In the entries below, every line that contains "copyPage" must be located and copied.

---- ENTRIES SUPPLIED

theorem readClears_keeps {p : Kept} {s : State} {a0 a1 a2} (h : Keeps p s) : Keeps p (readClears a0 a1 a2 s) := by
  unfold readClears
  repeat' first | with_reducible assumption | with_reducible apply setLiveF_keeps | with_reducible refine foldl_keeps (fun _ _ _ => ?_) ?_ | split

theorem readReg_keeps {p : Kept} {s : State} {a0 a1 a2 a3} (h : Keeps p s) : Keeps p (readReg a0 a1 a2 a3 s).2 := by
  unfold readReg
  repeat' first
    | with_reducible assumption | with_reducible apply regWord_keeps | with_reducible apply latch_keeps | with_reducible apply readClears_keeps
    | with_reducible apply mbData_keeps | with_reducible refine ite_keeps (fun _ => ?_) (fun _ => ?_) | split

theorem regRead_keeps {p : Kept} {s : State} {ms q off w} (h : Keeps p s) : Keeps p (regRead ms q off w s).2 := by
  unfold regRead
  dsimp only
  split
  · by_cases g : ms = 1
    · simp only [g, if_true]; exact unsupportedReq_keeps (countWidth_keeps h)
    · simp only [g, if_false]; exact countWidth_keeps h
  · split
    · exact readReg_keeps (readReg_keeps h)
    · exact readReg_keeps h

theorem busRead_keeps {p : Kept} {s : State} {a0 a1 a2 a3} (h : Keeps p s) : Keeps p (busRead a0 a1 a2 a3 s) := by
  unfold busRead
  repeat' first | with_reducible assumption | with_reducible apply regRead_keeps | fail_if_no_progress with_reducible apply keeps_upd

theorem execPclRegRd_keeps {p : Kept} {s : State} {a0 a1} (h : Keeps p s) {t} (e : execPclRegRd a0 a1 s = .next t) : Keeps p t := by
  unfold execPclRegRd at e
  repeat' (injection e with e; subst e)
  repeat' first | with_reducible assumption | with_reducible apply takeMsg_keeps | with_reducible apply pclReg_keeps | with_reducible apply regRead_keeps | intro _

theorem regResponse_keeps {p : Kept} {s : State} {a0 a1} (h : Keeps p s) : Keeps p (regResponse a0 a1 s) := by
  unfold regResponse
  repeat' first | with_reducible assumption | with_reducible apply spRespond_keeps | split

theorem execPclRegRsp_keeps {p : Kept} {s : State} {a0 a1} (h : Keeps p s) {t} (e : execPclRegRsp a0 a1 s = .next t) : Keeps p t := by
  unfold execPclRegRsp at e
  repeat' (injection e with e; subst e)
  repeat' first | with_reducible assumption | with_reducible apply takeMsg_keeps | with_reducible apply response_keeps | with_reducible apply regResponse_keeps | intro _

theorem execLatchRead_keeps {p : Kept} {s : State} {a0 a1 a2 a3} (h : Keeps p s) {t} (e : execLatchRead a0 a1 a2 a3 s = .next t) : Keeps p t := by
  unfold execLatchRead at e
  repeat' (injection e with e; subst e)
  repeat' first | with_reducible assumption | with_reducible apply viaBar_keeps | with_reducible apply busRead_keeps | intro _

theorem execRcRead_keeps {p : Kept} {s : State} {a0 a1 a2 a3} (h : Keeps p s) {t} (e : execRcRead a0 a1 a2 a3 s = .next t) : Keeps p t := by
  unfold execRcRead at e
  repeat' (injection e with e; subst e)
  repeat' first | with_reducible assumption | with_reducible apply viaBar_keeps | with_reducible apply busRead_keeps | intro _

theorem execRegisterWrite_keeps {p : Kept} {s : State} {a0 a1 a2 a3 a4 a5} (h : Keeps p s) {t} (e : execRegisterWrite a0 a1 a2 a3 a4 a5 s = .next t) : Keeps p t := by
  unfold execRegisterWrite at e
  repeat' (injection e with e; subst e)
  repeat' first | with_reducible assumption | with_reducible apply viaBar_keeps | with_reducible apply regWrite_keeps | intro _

--------
---- ENTRIES SUPPLIED

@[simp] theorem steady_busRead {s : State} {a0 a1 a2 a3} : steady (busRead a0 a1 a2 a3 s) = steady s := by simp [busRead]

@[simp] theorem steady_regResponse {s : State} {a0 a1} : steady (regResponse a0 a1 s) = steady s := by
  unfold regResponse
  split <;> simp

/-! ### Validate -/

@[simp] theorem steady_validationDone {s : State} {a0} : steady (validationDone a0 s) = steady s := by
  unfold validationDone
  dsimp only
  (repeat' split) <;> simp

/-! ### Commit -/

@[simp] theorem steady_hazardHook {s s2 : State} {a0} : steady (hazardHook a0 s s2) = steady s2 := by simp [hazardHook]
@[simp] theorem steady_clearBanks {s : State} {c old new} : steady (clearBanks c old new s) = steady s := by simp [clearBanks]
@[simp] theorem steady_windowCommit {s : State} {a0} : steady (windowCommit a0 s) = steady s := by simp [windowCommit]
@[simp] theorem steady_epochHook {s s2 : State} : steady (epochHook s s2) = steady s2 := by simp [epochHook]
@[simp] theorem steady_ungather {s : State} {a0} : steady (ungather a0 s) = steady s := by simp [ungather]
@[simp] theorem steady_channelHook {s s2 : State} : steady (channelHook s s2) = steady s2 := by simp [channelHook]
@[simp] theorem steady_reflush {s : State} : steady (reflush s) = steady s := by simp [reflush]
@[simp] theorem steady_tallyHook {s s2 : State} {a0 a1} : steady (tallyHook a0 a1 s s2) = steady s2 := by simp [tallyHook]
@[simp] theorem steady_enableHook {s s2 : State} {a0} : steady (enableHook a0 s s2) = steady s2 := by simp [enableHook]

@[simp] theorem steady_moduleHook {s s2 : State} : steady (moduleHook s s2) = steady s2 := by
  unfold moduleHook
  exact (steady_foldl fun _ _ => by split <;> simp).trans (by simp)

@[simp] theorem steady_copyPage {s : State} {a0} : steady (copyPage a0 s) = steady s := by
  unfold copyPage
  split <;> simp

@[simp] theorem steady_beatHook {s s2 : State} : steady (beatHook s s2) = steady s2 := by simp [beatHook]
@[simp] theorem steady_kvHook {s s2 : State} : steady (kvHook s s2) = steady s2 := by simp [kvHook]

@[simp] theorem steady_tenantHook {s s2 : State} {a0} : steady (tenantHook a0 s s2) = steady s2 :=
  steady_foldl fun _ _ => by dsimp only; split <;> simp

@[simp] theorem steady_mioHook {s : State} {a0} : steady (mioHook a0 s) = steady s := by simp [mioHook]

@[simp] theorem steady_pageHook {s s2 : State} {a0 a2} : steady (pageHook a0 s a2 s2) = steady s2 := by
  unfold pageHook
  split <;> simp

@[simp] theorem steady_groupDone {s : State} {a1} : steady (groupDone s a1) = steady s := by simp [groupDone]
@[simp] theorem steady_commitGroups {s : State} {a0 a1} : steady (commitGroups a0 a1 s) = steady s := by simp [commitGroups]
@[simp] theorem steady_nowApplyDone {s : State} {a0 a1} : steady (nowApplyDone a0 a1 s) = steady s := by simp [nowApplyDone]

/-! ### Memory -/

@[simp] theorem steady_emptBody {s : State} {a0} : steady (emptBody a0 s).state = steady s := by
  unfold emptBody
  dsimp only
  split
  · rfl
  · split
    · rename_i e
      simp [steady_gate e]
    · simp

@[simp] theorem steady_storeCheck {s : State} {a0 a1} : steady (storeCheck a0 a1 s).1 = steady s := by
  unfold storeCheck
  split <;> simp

--------
---- ENTRIES SUPPLIED

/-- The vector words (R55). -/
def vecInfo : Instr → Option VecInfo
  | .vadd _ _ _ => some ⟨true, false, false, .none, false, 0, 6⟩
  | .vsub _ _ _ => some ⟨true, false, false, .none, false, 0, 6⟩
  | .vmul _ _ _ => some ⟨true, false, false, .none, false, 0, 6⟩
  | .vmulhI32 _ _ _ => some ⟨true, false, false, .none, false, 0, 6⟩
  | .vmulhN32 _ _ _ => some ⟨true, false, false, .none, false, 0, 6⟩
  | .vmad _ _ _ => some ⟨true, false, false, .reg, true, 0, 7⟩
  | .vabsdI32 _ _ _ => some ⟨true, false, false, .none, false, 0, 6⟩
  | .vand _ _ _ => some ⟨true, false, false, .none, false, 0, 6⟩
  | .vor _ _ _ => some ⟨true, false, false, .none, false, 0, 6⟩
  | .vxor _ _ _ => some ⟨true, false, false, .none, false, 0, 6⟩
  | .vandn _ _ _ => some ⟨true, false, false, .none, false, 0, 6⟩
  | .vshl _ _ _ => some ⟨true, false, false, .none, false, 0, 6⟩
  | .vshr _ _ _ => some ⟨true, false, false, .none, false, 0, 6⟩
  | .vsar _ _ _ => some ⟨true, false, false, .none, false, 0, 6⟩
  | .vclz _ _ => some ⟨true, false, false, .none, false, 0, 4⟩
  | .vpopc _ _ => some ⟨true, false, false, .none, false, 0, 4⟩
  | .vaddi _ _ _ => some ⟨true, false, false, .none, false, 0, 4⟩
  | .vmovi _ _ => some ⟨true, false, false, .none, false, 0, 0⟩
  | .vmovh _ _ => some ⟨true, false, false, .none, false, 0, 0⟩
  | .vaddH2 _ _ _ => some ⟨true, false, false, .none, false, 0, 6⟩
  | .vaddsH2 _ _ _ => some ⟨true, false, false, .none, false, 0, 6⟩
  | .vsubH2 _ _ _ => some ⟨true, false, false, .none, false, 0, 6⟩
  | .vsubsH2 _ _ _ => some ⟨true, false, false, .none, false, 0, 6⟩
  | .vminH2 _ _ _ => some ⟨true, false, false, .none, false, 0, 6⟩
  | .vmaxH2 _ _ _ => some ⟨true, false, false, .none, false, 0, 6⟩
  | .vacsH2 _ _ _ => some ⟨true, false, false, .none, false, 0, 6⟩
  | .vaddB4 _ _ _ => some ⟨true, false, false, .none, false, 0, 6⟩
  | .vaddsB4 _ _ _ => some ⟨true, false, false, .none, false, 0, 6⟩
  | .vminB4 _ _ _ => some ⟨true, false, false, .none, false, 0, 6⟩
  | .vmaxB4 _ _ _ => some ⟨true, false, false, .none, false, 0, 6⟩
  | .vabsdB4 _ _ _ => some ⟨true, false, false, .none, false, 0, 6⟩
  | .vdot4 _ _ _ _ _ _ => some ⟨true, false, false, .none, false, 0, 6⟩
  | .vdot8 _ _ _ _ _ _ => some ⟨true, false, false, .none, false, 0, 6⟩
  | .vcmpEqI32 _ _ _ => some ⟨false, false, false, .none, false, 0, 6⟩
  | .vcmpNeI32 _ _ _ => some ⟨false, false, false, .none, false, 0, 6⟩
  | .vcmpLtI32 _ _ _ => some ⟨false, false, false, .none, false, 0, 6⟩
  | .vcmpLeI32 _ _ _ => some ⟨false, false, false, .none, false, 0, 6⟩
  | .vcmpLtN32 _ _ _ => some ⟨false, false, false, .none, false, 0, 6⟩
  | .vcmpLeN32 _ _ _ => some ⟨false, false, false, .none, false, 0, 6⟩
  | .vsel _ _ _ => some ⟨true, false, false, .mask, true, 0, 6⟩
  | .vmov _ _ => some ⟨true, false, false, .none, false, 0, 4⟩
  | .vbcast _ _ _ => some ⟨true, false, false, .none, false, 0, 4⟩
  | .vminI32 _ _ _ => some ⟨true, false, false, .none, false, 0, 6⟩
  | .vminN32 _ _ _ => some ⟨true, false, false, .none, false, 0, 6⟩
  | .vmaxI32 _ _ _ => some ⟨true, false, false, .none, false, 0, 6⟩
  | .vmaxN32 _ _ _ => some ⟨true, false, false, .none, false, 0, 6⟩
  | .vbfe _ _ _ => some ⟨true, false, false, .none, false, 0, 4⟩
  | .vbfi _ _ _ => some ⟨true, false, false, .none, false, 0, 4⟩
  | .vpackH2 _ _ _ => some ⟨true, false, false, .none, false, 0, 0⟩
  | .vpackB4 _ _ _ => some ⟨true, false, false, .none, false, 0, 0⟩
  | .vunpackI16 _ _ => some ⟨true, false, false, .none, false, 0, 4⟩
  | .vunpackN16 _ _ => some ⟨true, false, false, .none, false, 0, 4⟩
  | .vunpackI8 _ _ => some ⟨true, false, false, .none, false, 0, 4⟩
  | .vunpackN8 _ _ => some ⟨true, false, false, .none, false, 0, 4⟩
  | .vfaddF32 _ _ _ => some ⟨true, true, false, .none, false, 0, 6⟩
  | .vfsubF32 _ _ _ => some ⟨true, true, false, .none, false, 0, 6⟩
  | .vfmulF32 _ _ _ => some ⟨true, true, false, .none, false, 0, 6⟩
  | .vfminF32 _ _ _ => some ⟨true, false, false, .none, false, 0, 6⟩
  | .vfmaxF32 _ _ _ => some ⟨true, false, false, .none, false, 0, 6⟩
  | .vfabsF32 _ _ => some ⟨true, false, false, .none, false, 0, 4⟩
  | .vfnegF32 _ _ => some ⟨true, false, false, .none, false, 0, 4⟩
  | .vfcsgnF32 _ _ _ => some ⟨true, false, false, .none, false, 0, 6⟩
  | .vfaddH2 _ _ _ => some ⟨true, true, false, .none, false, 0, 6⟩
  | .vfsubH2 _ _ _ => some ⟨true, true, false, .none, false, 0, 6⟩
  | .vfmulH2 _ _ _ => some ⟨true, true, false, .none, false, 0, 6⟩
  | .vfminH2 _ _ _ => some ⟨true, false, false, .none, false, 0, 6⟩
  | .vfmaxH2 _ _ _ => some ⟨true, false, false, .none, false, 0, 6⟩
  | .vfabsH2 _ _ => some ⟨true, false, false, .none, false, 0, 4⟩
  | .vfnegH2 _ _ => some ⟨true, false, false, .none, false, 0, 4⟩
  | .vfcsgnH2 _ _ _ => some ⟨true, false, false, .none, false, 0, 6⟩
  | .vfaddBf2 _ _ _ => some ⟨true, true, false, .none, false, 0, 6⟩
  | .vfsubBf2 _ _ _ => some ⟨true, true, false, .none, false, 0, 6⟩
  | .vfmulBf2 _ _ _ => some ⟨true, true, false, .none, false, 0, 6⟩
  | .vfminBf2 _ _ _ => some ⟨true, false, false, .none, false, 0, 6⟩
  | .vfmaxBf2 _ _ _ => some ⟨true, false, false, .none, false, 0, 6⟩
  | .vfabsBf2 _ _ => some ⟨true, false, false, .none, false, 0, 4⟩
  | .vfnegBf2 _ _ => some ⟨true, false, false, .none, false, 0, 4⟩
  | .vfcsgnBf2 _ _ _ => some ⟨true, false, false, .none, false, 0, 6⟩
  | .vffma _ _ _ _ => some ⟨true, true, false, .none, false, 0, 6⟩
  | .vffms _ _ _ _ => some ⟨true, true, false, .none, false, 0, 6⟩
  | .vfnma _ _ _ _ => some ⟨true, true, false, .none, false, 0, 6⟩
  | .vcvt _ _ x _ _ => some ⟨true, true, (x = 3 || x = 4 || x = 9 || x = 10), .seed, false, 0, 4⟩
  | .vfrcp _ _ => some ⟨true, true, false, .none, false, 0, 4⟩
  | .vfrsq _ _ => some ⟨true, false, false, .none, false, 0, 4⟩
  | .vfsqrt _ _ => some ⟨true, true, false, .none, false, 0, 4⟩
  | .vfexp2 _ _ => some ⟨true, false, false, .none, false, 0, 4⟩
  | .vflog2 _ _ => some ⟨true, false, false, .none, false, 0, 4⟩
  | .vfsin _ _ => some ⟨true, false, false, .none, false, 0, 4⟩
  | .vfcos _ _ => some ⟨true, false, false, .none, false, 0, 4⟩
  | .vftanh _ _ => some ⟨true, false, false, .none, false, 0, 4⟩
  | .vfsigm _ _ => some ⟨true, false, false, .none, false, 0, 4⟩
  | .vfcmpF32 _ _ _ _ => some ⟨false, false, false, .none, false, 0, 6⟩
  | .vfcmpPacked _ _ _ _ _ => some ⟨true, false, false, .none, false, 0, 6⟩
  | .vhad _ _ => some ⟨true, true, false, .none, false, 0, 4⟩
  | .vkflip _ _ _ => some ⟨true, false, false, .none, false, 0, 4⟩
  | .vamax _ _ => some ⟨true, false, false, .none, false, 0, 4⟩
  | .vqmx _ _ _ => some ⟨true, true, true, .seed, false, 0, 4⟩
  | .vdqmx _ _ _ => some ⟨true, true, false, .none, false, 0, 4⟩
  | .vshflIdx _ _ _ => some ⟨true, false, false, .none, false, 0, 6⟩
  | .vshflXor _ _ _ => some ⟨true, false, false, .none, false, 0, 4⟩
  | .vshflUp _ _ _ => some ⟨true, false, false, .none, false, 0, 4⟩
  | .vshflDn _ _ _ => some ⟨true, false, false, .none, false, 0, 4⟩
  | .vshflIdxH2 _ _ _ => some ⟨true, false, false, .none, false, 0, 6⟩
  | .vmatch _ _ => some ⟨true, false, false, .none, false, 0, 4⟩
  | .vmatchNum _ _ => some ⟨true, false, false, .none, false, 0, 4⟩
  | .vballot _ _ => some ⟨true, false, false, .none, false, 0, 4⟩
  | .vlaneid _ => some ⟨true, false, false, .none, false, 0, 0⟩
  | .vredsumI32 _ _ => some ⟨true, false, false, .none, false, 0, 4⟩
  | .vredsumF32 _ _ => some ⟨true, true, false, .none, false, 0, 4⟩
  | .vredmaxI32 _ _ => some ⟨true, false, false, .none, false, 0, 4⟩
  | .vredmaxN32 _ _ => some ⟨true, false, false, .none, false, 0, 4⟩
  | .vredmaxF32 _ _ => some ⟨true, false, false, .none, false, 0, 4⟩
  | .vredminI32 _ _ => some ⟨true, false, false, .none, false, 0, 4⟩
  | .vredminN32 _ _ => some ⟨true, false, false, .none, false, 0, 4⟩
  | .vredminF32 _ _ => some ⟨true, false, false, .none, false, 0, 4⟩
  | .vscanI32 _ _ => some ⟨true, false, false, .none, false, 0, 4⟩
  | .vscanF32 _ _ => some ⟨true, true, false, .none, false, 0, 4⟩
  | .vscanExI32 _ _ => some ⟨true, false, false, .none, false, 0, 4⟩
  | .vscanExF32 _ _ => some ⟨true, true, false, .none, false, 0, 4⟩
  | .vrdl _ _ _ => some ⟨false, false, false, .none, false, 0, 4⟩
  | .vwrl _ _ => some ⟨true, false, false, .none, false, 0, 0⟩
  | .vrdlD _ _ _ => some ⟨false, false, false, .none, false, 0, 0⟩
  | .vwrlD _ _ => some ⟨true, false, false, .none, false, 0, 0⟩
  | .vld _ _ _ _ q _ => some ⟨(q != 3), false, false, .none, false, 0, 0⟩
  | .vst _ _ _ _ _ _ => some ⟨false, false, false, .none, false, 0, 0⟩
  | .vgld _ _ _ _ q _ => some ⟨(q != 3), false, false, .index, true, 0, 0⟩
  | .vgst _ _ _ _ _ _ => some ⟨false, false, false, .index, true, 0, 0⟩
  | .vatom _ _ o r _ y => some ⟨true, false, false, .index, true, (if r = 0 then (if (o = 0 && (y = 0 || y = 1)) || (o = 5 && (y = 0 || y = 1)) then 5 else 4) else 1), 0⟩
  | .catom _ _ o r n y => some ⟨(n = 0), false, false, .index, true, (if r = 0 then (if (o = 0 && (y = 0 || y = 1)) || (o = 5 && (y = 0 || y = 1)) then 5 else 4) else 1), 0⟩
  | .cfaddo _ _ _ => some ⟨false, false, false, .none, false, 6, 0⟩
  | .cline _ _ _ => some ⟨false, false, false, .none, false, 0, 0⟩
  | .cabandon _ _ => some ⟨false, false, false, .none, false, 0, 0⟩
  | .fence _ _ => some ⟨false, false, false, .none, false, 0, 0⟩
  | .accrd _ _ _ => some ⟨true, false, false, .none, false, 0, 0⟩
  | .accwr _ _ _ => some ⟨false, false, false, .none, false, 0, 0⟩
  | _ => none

--------

§ **TASK SOLUTION**:
@[simp] theorem steady_copyPage {s : State} {a0} : steady (copyPage a0 s) = steady s := by
  unfold copyPage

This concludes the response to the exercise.